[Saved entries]
..............................

-- ==== Sys2Proof/Machine/TickRows.lean ====
section
/-!
DEFINITION. The tick commands (R27, R57 to R64, R167), and the rows of the tick sources (R29 to R36, R65 to R67, R486 to
R490).
-/
namespace Sys2Proof.Machine

/-! ### Tick sources -/

/-- The tick machine recognises ticks of the source in force: RUNNING or PAUSED, and no switch past t_k. -/
def followsSource (s : State) (src : TickSource) : Bool :=
  decide (s.tick.source = src) && (decide (s.tick.state = .running) || decide (s.tick.state = .paused)) &&
    !(s.tick.switch.any fun w => w.tk.isSome)

/-- The internal timer reaches its tick (R29). -/
def execInternalTick (t : Instant) (upset : BitVec 2) (s : State) : Host.Outcome State Fault Refusal :=
  event t (fun s =>
    match s.tick.due with
    | some d => if followsSource s .internal ∧ d ≤ s.now then tickAt d false none [] upset s else s
    | none => s) s

/-- Two instants of a qualification lie P apart within a tolerance, both ends included. -/
def spaced (p tol a b : Nat) : Bool := decide (p ≤ (b - a) + tol) && decide (b - a ≤ p + tol) && decide (a ≤ b)

/-- Edges that can still qualify with a later one. -/
def recentEdges (p tol : Nat) (now : Instant) (l : List Instant) : List Instant :=
  l.filter fun e => decide (now ≤ e + p + tol)

/-- P of a switch in progress: the configuration in force with what is pending (R148). -/
def switchPeriod (s : State) : Nat := 1000 * (prmSoon s).p

/-- Tolerance of a source's qualification: G for TICK_IN, 200 ns for PLINK (R65, R490). -/
def qualifyTol (src : TickSource) (pUs : Nat) : Nat :=
  match src with | .plink => 200 | _ => 1000 * guardUs src pUs

/-- An edge or block at c while a switch qualifies, or its anchor follows the new source (R65, R679). -/
def followSwitch (sw : Switch) (c : Instant) (s : State) : State :=
  let p := switchPeriod s
  let tol := qualifyTol sw.source (prmSoon s).p
  let sw' := match sw.anchor with
    | none =>
      if sw.edges.any fun e => spaced p tol e c then { sw with qualified := some s.now, anchor := some c, edges := [] }
      else { sw with edges := c :: recentEdges p tol c sw.edges }
    | some u =>
      let k := (c - u + p / 2) / p
      if 1 ≤ k ∧ u + k * p ≤ c + tol ∧ c ≤ u + k * p + tol then { sw with anchor := some c } else sw
  s.modTick fun t => { t with switch := some sw' }

/-- The acceptance band of R30 and R33. -/
def tickBand (s : State) : Instant × Instant :=
  let g := guardNs s .tickIn
  let u := s.tick.last.getD 0 + periodNs s
  (u - g, if s.tick.holdover then u else u + g)

/-- An edge of a start or of a reacquisition: a tick if an earlier edge lies P within G before it (R34, R57). -/
def qualifyEdge (f : State → State) (s : State) : State :=
  let p := periodNs s
  let g := guardNs s .tickIn
  if s.tick.edges.any fun e => spaced p g e s.now then f s
  else s.modTick fun t => { t with edges := s.now :: recentEdges p g s.now t.edges }

/-- An edge while TICK_IN is the source in force (R30, R31, R33, R34, R57). -/
def ownEdge (upset : BitVec 2) (s : State) : State :=
  let now := s.now
  if s.tick.source ≠ .tickIn then s
  else if s.tick.state = .lost then qualifyEdge (fun s => reacquire now none upset s) s
  else if s.tick.startedAt.isSome then qualifyEdge (fun s => tickAt now false none [] upset s) s
  else if followsSource s .tickIn then
    let b := tickBand s
    if now < b.1 then tickFault .early (s.modTick fun t => { t with edgesIgnored := t.edgesIgnored + 1 })
    else if now ≤ b.2 then
      let h := endHoldover s
      tickAt now false none h.2 upset h.1
    else s
  else s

..............................

**Task objective**
When a line in the entries above holds the word "qualifyTol", add it to the count, then state only the count.

**Solution for this problem**
2